La Risoluzione del C.S.M. del 6 aprile 2016
La “Risoluzione in ordine agli Stati Generali sulla Esecuzione Penale” del 6 aprile 2016 si colloca
nel solco già tracciato di un consolidato e fecondo dialogo tra il Consiglio Superiore della
Magistratura e il Governo-Parlamento, nel rispetto delle prerogative di ciascun soggetto
istituzionale, per attuare riforme normative in materia di giustizia. Nel citato documento, l’organo di
autogoverno della Magistratura segnala le diffuse corrispondenze tra le proposte elaborate nei
diversi Tavoli di Lavoro e le pluriennali riflessioni consiliari sul tema dell’esecuzione penale,
corrispondenze certamente riconducibili alla comune matrice culturale ispirata dai principi della
nostra carta costituzionale. Del resto il tema della pena e dell’esecuzione penale è sempre stato
centrale nelle iniziative dell’organo consiliare, tese da molti anni a elaborare importanti proposte di
modifica normativa, nel leale confronto istituzionale con gli organi politici, per quanto concerne la
formazione e l’organizzazione degli uffici di sorveglianza, le problematiche connesse alla loro
funzionalità, alla esecuzione della pena e alla tutela dei diritti dei detenuti e degli internati. Negli
ultimi quindici anni, il C.S.M., avvertendo la centralità della questione penitenziaria, ha promosso
sia iniziative volte a stimolare il ministro della giustizia al fine di pervenire a condivise modifiche
normative sia iniziative volte ad una efficace ed efficiente riorganizzazione degli uffici che si
occupano di esecuzione penale. Al riguardo, si citano i lavori della Commissione di studio sulla
pena e le sue alternative, la cui relazione finale venne approvata dal C.S.M. con delibera del 27
luglio 2006, nonché i lavori della Commissione mista per lo studio dei problemi della Magistratura
di Sorveglianza, istituita in più occasioni sin dal 1986 e ricostituita, da ultimo, con la risoluzione del
26 luglio 2010, le cui proposte sono state fatte proprie dal C.S.M. con le delibere del 2 luglio 2003 e
del 21 novembre 2012 e riprese dagli ultimi interventi normativi del legislatore del governo.

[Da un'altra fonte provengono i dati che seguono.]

-- ==== Sys2Proof/Machine/Mantissa.lean ====
section
/-! DEFINITION. The sub-block `mantissa_normalizer` (R90 to R96). Truncation only (R95). -/

namespace Sys2Proof.Machine

/-- R90: `Normalise(S0, lz) = S0 * 2^lz`. -/
def normalise (S0 lz : Nat) : Nat := S0 * 2 ^ lz

/-- The normalised significand `S` of a FINITE word (R90). -/
def significand (w : FiniteWord) : Nat := normalise (rawSignificand w) (leadingZeros w)

/-- R91: `Fraction(S)`, `Fr = S - 2^52`. -/
def fraction (S : Nat) : Nat := S - 2 ^ 52

/-- R93: `MantissaNormal(S) = bits_M(shift(S - 2^52, M - 52))`. -/
def mantissaNormal (M S : Nat) : BitVec M := bitsN M (shift (fraction S) ((M : Int) - 52))

/-- R94: `MantissaSubnormal(S, sh) = bits_M(shift(S, M - 52 - sh))`: the whole significand is shifted. -/
def mantissaSubnormal (M S sh : Nat) : BitVec M := bitsN M (shift S ((M : Int) - 52 - (sh : Int)))

/-- R96: the sub-block's output; not used on OVERFLOW, where the field is `0^M` (R114). -/
def mantissaOut (M S : Nat) (r : ExpRange) (sh : Nat) : BitVec M :=
  match r with
  | .subnormal => mantissaSubnormal M S sh
  | .normal => mantissaNormal M S
  | .overflow => zeros M

end Sys2Proof.Machine
end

L’organo consiliare della magistratura, con delibera dell’11 novembre 2015 ad integrazione del
parere reso il 20 maggio 2015, aveva, invero, già esaminato i criteri direttivi della “delega
penitenziaria” n. 2798, fornendo il suo contributo alla discussione parlamentare nell’ambito di una
sostanziale condivisione delle proposte ivi contenute. Con riferimento ai temi in discussione,
l’organo consiliare, da tempo consapevole della necessità di porre al centro dell’azione politicoistituzionale un’iniziativa riformatrice in grado di fronteggiare il fenomeno del sovraffollamento
carcerario con i gravi riflessi in termini di mancato rispetto dei diritti fondamentali delle persone
detenute, ha aderito più volte, in ottica di confronto e collaborazione istituzionale, all’invito a
fornire il suo contributo qualificato di analisi e proposta, in primo luogo con i pareri resi ai sensi
dell’art. 10 della Legge n. 195/1958 sui disegni di legge concernenti le materie in esame.

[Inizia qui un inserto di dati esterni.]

-- ==== Sys2Proof/Laws/Decode.lean ====
section
/-! SUPPORT. The request word and its three fields determine each other. -/

namespace Sys2Proof

/-- The bits of an assembled request word: fraction, exponent field, sign, from bit 0 up (R50). -/
theorem getLsbD_requestWord (s : Bit) (e : BitVec 11) (f : BitVec 52) (i : Nat) :
    (requestWord s e f).getLsbD i =
      if i < 52 then f.getLsbD i else if i - 52 < 11 then e.getLsbD (i - 52) else s.getLsbD (i - 52 - 11) := by
  have h1 : (requestWord s e f).getLsbD i = ((s ++ e) ++ f).getLsbD i := rfl
  rw [h1, BitVec.getLsbD_append, BitVec.getLsbD_append]

theorem reqSign_requestWord (s : Bit) (e : BitVec 11) (f : BitVec 52) : reqSign (requestWord s e f) = s := by
  apply BitVec.eq_of_getLsbD_eq
  intro i hi
  obtain rfl : i = 0 := by omega
  simp only [reqSign, BitVec.getLsbD_extractLsb', getLsbD_requestWord]
  simp

theorem reqExp_requestWord (s : Bit) (e : BitVec 11) (f : BitVec 52) : reqExp (requestWord s e f) = e := by
  apply BitVec.eq_of_getLsbD_eq
  intro i hi
  simp only [reqExp, BitVec.getLsbD_extractLsb', getLsbD_requestWord]
  simp [hi]

theorem reqFrac_requestWord (s : Bit) (e : BitVec 11) (f : BitVec 52) : reqFrac (requestWord s e f) = f := by
  apply BitVec.eq_of_getLsbD_eq
  intro i hi
  simp only [reqFrac, BitVec.getLsbD_extractLsb', getLsbD_requestWord]
  simp [hi]

/-- A word is the word of its own fields. -/
theorem requestWord_fields (w : Word) : requestWord (reqSign w) (reqExp w) (reqFrac w) = w := by
  apply BitVec.eq_of_getLsbD_eq
  intro i hi
  simp only [getLsbD_requestWord, reqSign, reqExp, reqFrac, BitVec.getLsbD_extractLsb']
  by_cases h1 : i < 52
  · simp [h1]
  · by_cases h2 : i - 52 < 11
    · simp [h1, h2, show 52 + (i - 52) = i by omega]
    · obtain rfl : i = 63 := by omega
      simp

/-- Two assembled words are equal exactly when their fields are. -/
theorem requestWord_inj {s s' : Bit} {e e' : BitVec 11} {f f' : BitVec 52} :
    requestWord s e f = requestWord s' e' f' ↔ s = s' ∧ e = e' ∧ f = f' := by
  constructor
  · intro h
    exact ⟨by rw [← reqSign_requestWord s e f, h, reqSign_requestWord],
      by rw [← reqExp_requestWord s e f, h, reqExp_requestWord],
      by rw [← reqFrac_requestWord s e f, h, reqFrac_requestWord]⟩
  · rintro ⟨rfl, rfl, rfl⟩
    rfl

/-- Masking works field by field. -/
theorem requestWord_and (s s' : Bit) (e e' : BitVec 11) (f f' : BitVec 52) :
    requestWord s e f &&& requestWord s' e' f' = requestWord (s &&& s') (e &&& e') (f &&& f') := by
  apply BitVec.eq_of_getLsbD_eq
  intro i hi
  simp only [BitVec.getLsbD_and, getLsbD_requestWord]
  split
  · rfl
  · split <;> rfl

/-! ### What each row of the opcode table covers -/

/-- The ENCODE row covers every word (R56). -/
@[simp] theorem covers_encode (w : Word) : TableRow.encode.covers w = true := by
  simp [TableRow.covers, TableRow.mask, TableRow.pattern, TableRow.condition]

/-- A masked word against a pattern, for a mask that leaves the sign out. -/
theorem masked_eq_iff (w : Word) (e e' : BitVec 11) (f f' : BitVec 52) :
    w &&& requestWord 0 e f = requestWord 0 e' f' ↔ reqExp w &&& e = e' ∧ reqFrac w &&& f = f' := by
  conv_lhs => rw [← requestWord_fields w, requestWord_and, requestWord_inj]
  simp

theorem covers_classZero (w : Word) : TableRow.classZero.covers w = true ↔ reqExp w = 0 ∧ reqFrac w = 0 := by
  have h := masked_eq_iff w (BitVec.allOnes 11) 0 (BitVec.allOnes 52) 0
  rw [BitVec.and_allOnes, BitVec.and_allOnes] at h
  rw [← h]
  simp only [TableRow.covers, TableRow.condition, Bool.and_true, beq_iff_eq]
  exact Iff.rfl

theorem covers_classInf (w : Word) : TableRow.classInf.covers w = true ↔ reqExp w = 2047 ∧ reqFrac w = 0 := by
  have h := masked_eq_iff w (BitVec.allOnes 11) 2047 (BitVec.allOnes 52) 0
  rw [BitVec.and_allOnes, BitVec.and_allOnes] at h
  rw [← h]
  simp only [TableRow.covers, TableRow.condition, Bool.and_true, beq_iff_eq]
  exact Iff.rfl

theorem covers_classNan (w : Word) : TableRow.classNan.covers w = true ↔ reqExp w = 2047 ∧ reqFrac w ≠ 0 := by
  have h := masked_eq_iff w (BitVec.allOnes 11) 2047 0 0
  rw [BitVec.and_allOnes] at h
  have h0 : reqFrac w &&& 0 = 0 := BitVec.and_zero
  simp only [h0, and_true] at h
  rw [← h]
  simp only [TableRow.covers, TableRow.condition, Bool.and_eq_true, beq_iff_eq, bne_iff_ne]
  exact Iff.rfl

theorem covers_classFinite (w : Word) :
    TableRow.classFinite.covers w = true ↔ reqExp w ≠ 2047 ∧ ¬ (reqExp w = 0 ∧ reqFrac w = 0) := by
  simp only [TableRow.covers, TableRow.mask, TableRow.pattern, TableRow.condition, BitVec.and_zero, beq_self_eq_true,
    Bool.true_and, Bool.and_eq_true, bne_iff_ne, Bool.not_eq_true', Bool.and_eq_false_iff, beq_eq_false_iff_ne,
    ne_eq, not_and_or]

end Sys2Proof
end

All’unisono voci qualificate si erano levate anche del panorama costituzionale per rivolgere al
legislatore e al governo l’auspicio di iniziative tempestive anche alla luce della sentenza della
CEDU dell’8 gennaio 2013 sul ravvisato conflitto tra il principio del rispetto della dignità umana e
le degradanti condizioni di vita all’interno degli istituti penitenziari italiani. Proprio su tale scia
sono state introdotte significative novità incidenti sulle misure cautelari personali e sull’esecuzione
penale (contenute nel DL 78/2013 conv. in Legge 94/2013 e nel DL 146/2013 conv. in Legge n.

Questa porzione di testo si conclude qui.